If you take a close look at the sorry state of crime and justice in America three interwoven themes quickly become apparent. First, there are far too many people in prison or otherwise impacted by the reach of the criminal justice system. In America today, 2.3 million people are in jail or prison. The figure rises to six million if you count everyone in prison, on probation or out on parole. The vast majority of these people committed non-violent crimes. Over a quarter of our nation’s population — 65 million of us — have a criminal record.
Second, the societal costs of incarceration are staggering. Not just for the people who are incarcerated or their families, of course, but for the rest of us. The Center on Budget and Policy Priorities came out this week with a new report that reveals that 48 of the 50 states are “spending less per student on higher education than they did prior to the recession.” In Oregon, we learned last week, the state spends “about $64,000 per prisoner per year, while investing about $6,600 per university student.” And Oregon is not alone. As Pat Robertson noted last year, California also spends more on prisons than students. So do lawmakers in many other states.

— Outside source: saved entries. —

/-- 45_signed_checked.md R205: the detectors are sound, an in-range result is exact, and the undetected out-of-range
results are the ones listed there. `X`, `Y` are the signed operands; the commands start with FAULT = 0. -/
def Obligations.DetectorsAreSoundAndMissOnlyTheListed : Prop :=
  ∀ (rd ra rb : Reg) (s : State), s.status.fault = false →
    (∃ t, exec (.sadd rd ra rb) s = .next t ∧
      (InSignedRange (signed (s.srcA ra) + signed (s.srcB rb)) →
        t.status.fault = false ∧ signed (t.reg rd) = signed (s.srcA ra) + signed (s.srcB rb)) ∧
      (¬ InSignedRange (signed (s.srcA ra) + signed (s.srcB rb)) →
        (t.status.fault = false ↔ s.srcA ra = minP ∧ s.srcB rb = minP))) ∧
    (∃ t, exec (.ssub rd ra rb) s = .next t ∧
      (InSignedRange (signed (s.srcA ra) - signed (s.srcB rb)) →
        t.status.fault = false ∧ signed (t.reg rd) = signed (s.srcA ra) - signed (s.srcB rb)) ∧
      (¬ InSignedRange (signed (s.srcA ra) - signed (s.srcB rb)) →
        (t.status.fault = false ↔ s.srcA ra = 0 ∧ s.srcB rb = minP))) ∧
    ∃ t, exec (.smul rd ra rb) s = .next t ∧
      (InSignedRange (signed (s.srcA ra) * signed (s.srcB rb)) →
        t.status.fault = false ∧ signed (t.reg rd) = signed (s.srcA ra) * signed (s.srcB rb)) ∧
      (¬ InSignedRange (signed (s.srcA ra) * signed (s.srcB rb)) →
        (t.status.fault = false ↔
          signed (t.reg rd) = 0 ∨
            (signed (t.reg rd)).sign = (signed (s.srcA ra)).sign * (signed (s.srcB rb)).sign))

/-! ### Signed division -/

/-- 46_signed_division.md R222, R223: the truncated pair, `U(trunc(X / Y))` and `U(X - Y*trunc(X / Y))`. -/
def Obligations.QuoAndRemTruncate : Prop :=
  EncodedR3 0x62 Instr.quo ∧ EncodedR3 0x63 Instr.rem ∧
    ∀ (rd ra rb : Reg) (s : State),
      (s.srcB rb = 0 → (∃ t, exec (.quo rd ra rb) s = .next t ∧ FaultsOnly .divideByZero s t) ∧
        ∃ t, exec (.rem rd ra rb) s = .next t ∧ FaultsOnly .divideByZero s t) ∧
      (s.srcB rb ≠ 0 →
        (∃ t, exec (.quo rd ra rb) s = .next t ∧
          WritesOnlyReg rd (toPattern ((signed (s.srcA ra)).tdiv (signed (s.srcB rb)))) s t) ∧
        ∃ t v, exec (.rem rd ra rb) s = .next t ∧ WritesOnlyReg rd v s t ∧
          signed v = signed (s.srcA ra) - signed (s.srcB rb) * (signed (s.srcA ra)).tdiv (signed (s.srcB rb)) ∧
          (signed v = 0 ∨ (signed v).sign = (signed (s.srcA ra)).sign) ∧
          (signed v).natAbs < (signed (s.srcB rb)).natAbs)

/-- 46_signed_division.md R224, R225: the floored pair, `U(floor(X / Y))` and `U(X - Y*floor(X / Y))`. -/
def Obligations.DivAndModFloor : Prop :=
  EncodedR3 0x60 Instr.div ∧ EncodedR3 0x61 Instr.mod ∧
    ∀ (rd ra rb : Reg) (s : State),
      (s.srcB rb = 0 → (∃ t, exec (.div rd ra rb) s = .next t ∧ FaultsOnly .divideByZero s t) ∧
        ∃ t, exec (.mod rd ra rb) s = .next t ∧ FaultsOnly .divideByZero s t) ∧
      (s.srcB rb ≠ 0 →
        (∃ t, exec (.div rd ra rb) s = .next t ∧
          WritesOnlyReg rd (toPattern ((signed (s.srcA ra)).fdiv (signed (s.srcB rb)))) s t) ∧
        ∃ t v, exec (.mod rd ra rb) s = .next t ∧ WritesOnlyReg rd v s t ∧
          signed v = signed (s.srcA ra) - signed (s.srcB rb) * (signed (s.srcA ra)).fdiv (signed (s.srcB rb)) ∧
          (signed v = 0 ∨ (signed v).sign = (signed (s.srcB rb)).sign) ∧
          (signed v).natAbs < (signed (s.srcB rb)).natAbs)

/-- 46_signed_division.md R226, R227: the Euclidean pair, `U((X - R) / Y)` and `R = X mod |Y|`, `0 <= R < |Y|`. -/
def Obligations.DiveAndModeAreEuclidean : Prop :=
  EncodedR3 0x64 Instr.dive ∧ EncodedR3 0x65 Instr.mode ∧
    ∀ (rd ra rb : Reg) (s : State),
      (s.srcB rb = 0 → (∃ t, exec (.dive rd ra rb) s = .next t ∧ FaultsOnly .divideByZero s t) ∧
        ∃ t, exec (.mode rd ra rb) s = .next t ∧ FaultsOnly .divideByZero s t) ∧
      (s.srcB rb ≠ 0 →
        (∃ t, exec (.dive rd ra rb) s = .next t ∧
          WritesOnlyReg rd (toPattern ((signed (s.srcA ra)).ediv (signed (s.srcB rb)))) s t) ∧
        ∃ t v, exec (.mode rd ra rb) s = .next t ∧ WritesOnlyReg rd v s t ∧
          signed v = signed (s.srcA ra) - signed (s.srcB rb) * (signed (s.srcA ra)).ediv (signed (s.srcB rb)) ∧
          0 ≤ signed v ∧ signed v < (signed (s.srcB rb)).natAbs)

/-- 46_signed_division.md R228: MINP / -1 wraps to MINP with remainder 0 in all three conventions, without a fault, and it
is the only pair whose quotient is out of range; every remainder is in range. -/
def Obligations.OnlyMinimumByMinusOneDoesNotFit : Prop :=
  (∀ (rd ra rb : Reg) (s : State), s.srcA ra = minP → s.srcB rb = maxU →
    (∃ t, exec (.quo rd ra rb) s = .next t ∧ WritesOnlyReg rd minP s t) ∧
    (∃ t, exec (.div rd ra rb) s = .next t ∧ WritesOnlyReg rd minP s t) ∧
    (∃ t, exec (.dive rd ra rb) s = .next t ∧ WritesOnlyReg rd minP s t) ∧
    (∃ t, exec (.rem rd ra rb) s = .next t ∧ WritesOnlyReg rd 0 s t) ∧
    (∃ t, exec (.mod rd ra rb) s = .next t ∧ WritesOnlyReg rd 0 s t) ∧
    ∃ t, exec (.mode rd ra rb) s = .next t ∧ WritesOnlyReg rd 0 s t) ∧
  ∀ x y : Pattern, y ≠ 0 →
    (x = minP ∧ y = maxU ∨
      InSignedRange ((signed x).tdiv (signed y)) ∧ InSignedRange ((signed x).fdiv (signed y)) ∧
        InSignedRange ((signed x).ediv (signed y))) ∧
    InSignedRange (signed x - signed y * (signed x).tdiv (signed y)) ∧
    InSignedRange (signed x - signed y * (signed x).fdiv (signed y)) ∧
    InSignedRange (signed x - signed y * (signed x).ediv (signed y))

/-- 46_signed_division.md R229, its identities: `quotient*y + remainder = x` modulo 2^256 in all three conventions, for
every `x` and every `y` but 0. -/
def Obligations.DivisionIdentities : Prop :=
  ∀ x y : Pattern, y ≠ 0 →
    truncQuo x y * y + truncRem x y = x ∧ floorQuo x y * y + floorRem x y = x ∧ euclidQuo x y * y + euclidRem x y = x

/-- The identity with the checked SMUL and SADD (46_signed_division.md R229, last sentence; log 8, DEDUCED), as far as R202
and R204 let it hold. For the truncated pair neither detector fires but for (MINP, U(-1)), where SMUL raises Overflow. For
the floored and the Euclidean pair SMUL raises nothing exactly when the product of the signed quotient and divisor is in
range, and then SADD raises nothing either. For these two the sentence is too strong: at (MINP, 3) the product is one below
the range and SMUL raises Underflow, and at (1, MINP) the floored quotient is -1 and SMUL raises Overflow. -/
def Obligations.CheckedIdentityHoldsForTheTruncatedPair : Prop :=
  (∀ x y : Pattern, y ≠ 0 → ¬ (x = minP ∧ y = maxU) →
    detect detectMul (truncQuo x y) y (truncQuo x y * y) = none ∧
      detect detectAdd (truncQuo x y * y) (truncRem x y) (truncQuo x y * y + truncRem x y) = none) ∧
  (∀ x y : Pattern, y ≠ 0 →
    (detect detectMul (floorQuo x y) y (floorQuo x y * y) = none ↔
      InSignedRange (signed (floorQuo x y) * signed y)) ∧
    (InSignedRange (signed (floorQuo x y) * signed y) →
      detect detectAdd (floorQuo x y * y) (floorRem x y) (floorQuo x y * y + floorRem x y) = none) ∧
    (detect detectMul (euclidQuo x y) y (euclidQuo x y * y) = none ↔
      InSignedRange (signed (euclidQuo x y) * signed y)) ∧
    (InSignedRange (signed (euclidQuo x y) * signed y) →
      detect detectAdd (euclidQuo x y * y) (euclidRem x y) (euclidQuo x y * y + euclidRem x y) = none)) ∧
  detect detectMul (truncQuo minP maxU) maxU (truncQuo minP maxU * maxU) = some .overflow ∧
  detect detectMul (floorQuo minP maxU) maxU (floorQuo minP maxU * maxU) = some .overflow ∧
  detect detectMul (euclidQuo minP maxU) maxU (euclidQuo minP maxU * maxU) = some .overflow ∧
  detect detectMul (floorQuo 1 minP) minP (floorQuo 1 minP * minP) = some .overflow ∧
  detect detectMul (floorQuo minP 3) 3 (floorQuo minP 3 * 3) = some .underflow ∧
  detect detectMul (euclidQuo minP 3) 3 (euclidQuo minP 3 * 3) = some .underflow
end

Third, in far too many cases, we are mistreating our nation’s prisoners. I’ve written extensively at The Atlantic about shocking allegations of abuse and neglect of mentally ill federal inmates at ADX-Florence, the “Supermax” prison in Colorado. Last week, in Pennsylvania, disability advocates filed a lawsuit against Pennsylvania corrections officers, alleging that the state’s solitary confinement policies violate the rights of mentally ill prisoners. In California, meanwhile, a noted psychiatrist concluded that state prison officials aren’t doing enough to prevent inmate suicide. “This is a perfect example of deliberate indifference, said an attorney for an inmate who sued for help.
None of this is acceptable in a civilized nation. But virtually all of it is fixable if the nation’s political leaders exercise the will to do so. The problem of the mass incarceration of America didn’t start with a single event and it won’t end with one. There will have to be incremental reform, a gradual tilting of popular momentum toward the notion that what we’ve been doing for decades — throwing each other into prison for drug crimes — isn’t working, on any level. And, even in just the past ten days or so, there are strong signs that this is happening. I mean, the topic even made the cover of Harvard Magazine.
Too many prisoners. The federal prison budget alone has grown by nearly $2 billion in just the last five years. On Capitol Hill last week, Senators Pat Leahy (D-Vt.) and Rand Paul (R-Ky) introduced legislation that would give federal judges more discretion to avoid mandatory maximum sentences. “This bill is necessary to combat the explosion of new federal criminal laws,” Sen. Paul said, “many of which carry new mandatory minimum penalties.” Of course, the more direct solution to this problem would be to repeal or revise some of those draconian laws. And in my view the measure itself could be even better if it gave judges even more discretion. But this measure, if it passes, will ultimately result in fewer federal inmates and that’s a good thing.
The costs to society. You need only to watch Eugene Jarecki’s heartbreaking documentary, The House I Live In, to comprehend the scope and dimensions of the human toll behind these prison statistics. But there is movement. Earlier this week in West Virginia, for example, a bill that offers “community corrections options” for nonviolent offenders is moving its way toward passage. The Maryland Senate voted to decriminalize the possession of small amounts of marijuana. And then there is the New York model. “[S]ending few people into the justice system reduced mass incarceration in the entire state,” concluded James Austin and Michael Jacobson in a detailed study published earlier this year by the Vera Institute, JFA Institute and the Brennan Center.
The way we treat our prisoners. There are new signs of hope here, too. In California, a federal judge last week refused to dismiss a lawsuit challenging the state’s use of long-term solitary confinement. Officials there will have to answer substantively to the allegations made against them. In Florida, which “imprisons more youth under the age of 18 in adult prisons than any other state in the country” according to the ACLU, lawmakers were pondering a bill that would limit the use of solitary confinement upon juveniles. And in New Mexico, a man held for 22 months in solitary confinement in a county jail recently settled his lawsuit with the state for $15.5 million.
Just imagine how much cheaper it would have been for state officials in New Mexico to treat the inmate humanely to begin with. Texas alone has paid nearly $61 million in settlement costs to exonerees since 1923. And just think how all that money currently spent buttressing the private prison industry—$5.1 billion for immigration detention alone, says this piece from last summer — would help ensure that more students went to and graduated from college? The out-of-pocket costs of the incarceration of America are enormous. The opportunity costs for those millions upon millions impacted by the system — is simply too much to calculate.